Task statement —
Please repeat the lines below, exactly and only, from the one that holds "if s.ex.isSome then" through the one that holds "dstVal := 0".

Data records —

◆ ◆ ◆ ◆ ◆ ◆ ◆

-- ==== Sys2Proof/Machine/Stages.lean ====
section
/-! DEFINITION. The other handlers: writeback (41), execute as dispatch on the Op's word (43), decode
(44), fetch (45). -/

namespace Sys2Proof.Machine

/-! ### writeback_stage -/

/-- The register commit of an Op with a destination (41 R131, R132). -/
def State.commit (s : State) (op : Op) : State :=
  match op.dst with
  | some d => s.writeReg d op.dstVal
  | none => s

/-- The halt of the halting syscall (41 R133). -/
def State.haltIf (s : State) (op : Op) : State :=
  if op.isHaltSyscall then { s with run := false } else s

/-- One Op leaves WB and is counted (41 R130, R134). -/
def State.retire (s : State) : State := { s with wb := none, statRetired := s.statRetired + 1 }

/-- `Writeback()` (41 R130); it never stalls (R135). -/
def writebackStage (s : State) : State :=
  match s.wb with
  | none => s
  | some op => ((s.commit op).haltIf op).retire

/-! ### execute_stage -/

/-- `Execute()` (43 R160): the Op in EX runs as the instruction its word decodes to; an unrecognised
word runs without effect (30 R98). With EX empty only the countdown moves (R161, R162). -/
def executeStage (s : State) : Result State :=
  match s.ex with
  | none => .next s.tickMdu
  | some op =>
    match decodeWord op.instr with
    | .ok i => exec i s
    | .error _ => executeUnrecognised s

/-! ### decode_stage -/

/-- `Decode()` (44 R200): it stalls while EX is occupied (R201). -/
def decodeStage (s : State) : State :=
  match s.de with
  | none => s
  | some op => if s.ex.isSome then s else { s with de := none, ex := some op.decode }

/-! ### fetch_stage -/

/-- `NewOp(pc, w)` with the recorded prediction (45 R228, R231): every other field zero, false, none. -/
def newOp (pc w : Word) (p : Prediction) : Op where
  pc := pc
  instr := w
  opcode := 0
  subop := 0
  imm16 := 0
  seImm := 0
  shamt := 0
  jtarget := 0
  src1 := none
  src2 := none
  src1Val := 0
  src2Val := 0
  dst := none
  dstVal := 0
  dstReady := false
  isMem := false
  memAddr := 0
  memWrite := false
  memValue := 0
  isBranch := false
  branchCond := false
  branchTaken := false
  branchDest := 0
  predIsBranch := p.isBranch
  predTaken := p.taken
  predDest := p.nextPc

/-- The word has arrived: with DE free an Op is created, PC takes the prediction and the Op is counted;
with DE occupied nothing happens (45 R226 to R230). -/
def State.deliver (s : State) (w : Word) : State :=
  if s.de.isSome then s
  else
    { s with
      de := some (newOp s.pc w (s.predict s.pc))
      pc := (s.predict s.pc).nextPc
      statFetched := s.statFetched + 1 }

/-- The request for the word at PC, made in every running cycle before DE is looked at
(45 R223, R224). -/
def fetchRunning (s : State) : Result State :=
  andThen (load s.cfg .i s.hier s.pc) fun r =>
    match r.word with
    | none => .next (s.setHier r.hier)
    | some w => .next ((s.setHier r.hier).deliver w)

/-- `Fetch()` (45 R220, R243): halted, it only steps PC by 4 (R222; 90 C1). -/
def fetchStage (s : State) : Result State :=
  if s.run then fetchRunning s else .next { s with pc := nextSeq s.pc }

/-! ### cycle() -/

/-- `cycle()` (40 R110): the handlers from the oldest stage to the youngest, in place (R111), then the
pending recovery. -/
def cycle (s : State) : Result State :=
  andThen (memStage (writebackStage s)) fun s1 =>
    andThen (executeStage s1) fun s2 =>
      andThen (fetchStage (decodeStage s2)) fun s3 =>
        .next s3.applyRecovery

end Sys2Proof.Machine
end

◆ ◆ ◆ ◆ ◆ ◆ ◆

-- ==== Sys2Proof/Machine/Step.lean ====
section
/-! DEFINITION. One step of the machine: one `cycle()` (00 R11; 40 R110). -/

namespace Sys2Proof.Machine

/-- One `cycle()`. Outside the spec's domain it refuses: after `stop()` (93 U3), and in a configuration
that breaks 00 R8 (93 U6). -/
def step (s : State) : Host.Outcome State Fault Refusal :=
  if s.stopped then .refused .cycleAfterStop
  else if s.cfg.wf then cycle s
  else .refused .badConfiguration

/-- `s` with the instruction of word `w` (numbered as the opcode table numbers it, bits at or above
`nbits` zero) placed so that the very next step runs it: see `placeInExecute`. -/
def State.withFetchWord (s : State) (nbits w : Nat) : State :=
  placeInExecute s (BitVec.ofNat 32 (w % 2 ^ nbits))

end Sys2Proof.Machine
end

◆ ◆ ◆ ◆ ◆ ◆ ◆

Task result —
  | some op => if s.ex.isSome then s else { s with de := none, ex := some op.decode }

/-! ### fetch_stage -/

/-- `NewOp(pc, w)` with the recorded prediction (45 R228, R231): every other field zero, false, none. -/
def newOp (pc w : Word) (p : Prediction) : Op where
  pc := pc
  instr := w
  opcode := 0
  subop := 0
  imm16 := 0
  seImm := 0
  shamt := 0
  jtarget := 0
  src1 := none
  src2 := none
  src1Val := 0
  src2Val := 0
  dst := none
  dstVal := 0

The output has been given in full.